Let's see the Co-Star method. So, what's the Co-Star method for prompting? So, let's say the basic prompt is write test cases for a Avoid this. This is very basic. This will not give you efficient responses. Use the Co-Star method. What's that? C stands for context. You can say, "I'm testing a web application for a high security banking portal. " Or whatever is your need exactly, you can say that in the context. The objective. What is your objective? Now, you have given you have told AI that what is the context. Now, you are saying that what exactly you want. Generate a comprehensive test plan for the login module. Okay, so you would you imagine AI is a machine. It will not know exactly what is you what do you need unless you tell it very, very clearly. So, you have told the context, objective. Then, S stands for style. What style do you want? What format do you want? Then, T stands for tone. Critical and security focused is the tone it should use or the output it should use. Audience, QA team lead. So, for which audience you are getting the response generated. So, this makes a huge difference whether it's for a QA team lead, business people, it will make a huge difference in the outputs. Then, R stands for that it the response. Here, you can say what exactly you need. Provide a list of functional, negative, security test cases, edge test cases that you need, and what all things you want to add, include, or exclude, all that you can add in this response. Okay, let's try to use this. I just

### Advanced Prompt Demo (Real-World Example) [10:00]

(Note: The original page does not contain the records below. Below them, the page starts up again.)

-- ==== Sys2Proof/Laws/PerInstr.lean ====
section
/-! SUPPORT. One lemma per instruction: the number of a well-formed instruction's word fits the word's width. -/

namespace Sys2Proof.Laws.NumberFits

def Statement (i : Instr) : Prop :=
  ∀ f : LenFmt, i.wellFormed f = true → encodeNumber f i < 2 ^ (i.format f).bits

theorem req : Statement .req := fun f _ => by cases f <;> decide

theorem resp (v : Word32) : Statement (.resp v) := fun f _ => by
  have hv := v.isLt
  show markerField * 2 ^ 32 + v.toNat < 2 ^ 56
  rw [markerField_eq]
  omega

theorem reading (t l : FloatBits) : Statement (.reading t l) := fun f h => by
  have ht := t.isLt
  have hl := l.isLt
  cases f with
  | binary64 =>
    show t.toNat * 2 ^ 64 + l.toNat < 2 ^ 128
    omega
  | binary32 =>
    have hl32 : l.toNat < 2 ^ 32 := by simpa [Instr.wellFormed] using h
    show t.toNat * 2 ^ 32 + l.toNat < 2 ^ 96
    omega

theorem idle : Statement .idle := fun f _ => by cases f <;> decide
theorem skipClosed : Statement .skipClosed := fun f _ => by cases f <;> decide
theorem skipNoavail : Statement .skipNoavail := fun f _ => by cases f <;> decide
theorem attShort : Statement .attShort := fun f _ => by cases f <;> decide
theorem attFallback : Statement .attFallback := fun f _ => by cases f <;> decide
theorem attFound : Statement .attFound := fun f _ => by cases f <;> decide
theorem halt : Statement .halt := fun f _ => by cases f <;> decide
theorem bootOk : Statement .bootOk := fun f _ => by cases f <;> decide
theorem fatalOpen : Statement .fatalOpen := fun f _ => by cases f <;> decide
theorem fatalClosed : Statement .fatalClosed := fun f _ => by cases f <;> decide
theorem wrreq : Statement .wrreq := fun f _ => by cases f <;> decide
theorem rdbuf : Statement .rdbuf := fun f _ => by cases f <;> decide
theorem lenchk : Statement .lenchk := fun f _ => by cases f <;> decide
theorem scan : Statement .scan := fun f _ => by cases f <;> decide
theorem asm32 : Statement .asm32 := fun f _ => by cases f <;> decide
theorem scale : Statement .scale := fun f _ => by cases f <;> decide
theorem stamp : Statement .stamp := fun f _ => by cases f <;> decide
theorem publish : Statement .publish := fun f _ => by cases f <;> decide

end Sys2Proof.Laws.NumberFits
end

copied it and I will paste it here. So, you can see this is what I have pasted. Exactly what we discussed and I am hitting enter and you will see it will it becomes very easy for the AI also. It will use less energy, less power because we have given all the details, the context, what exactly we need, the clarity is there, context is there, constraints are there and it makes it very easy for AI and it will be it will give you better and faster responses and you can directly use them and check them and then use them for your needs. Okay? So, this is how you can use prompts and make your prompts better and this is how we will learn prompt engineering for testing. I hope this was very useful. I will see you soon. Thank you for watching and never stop learning.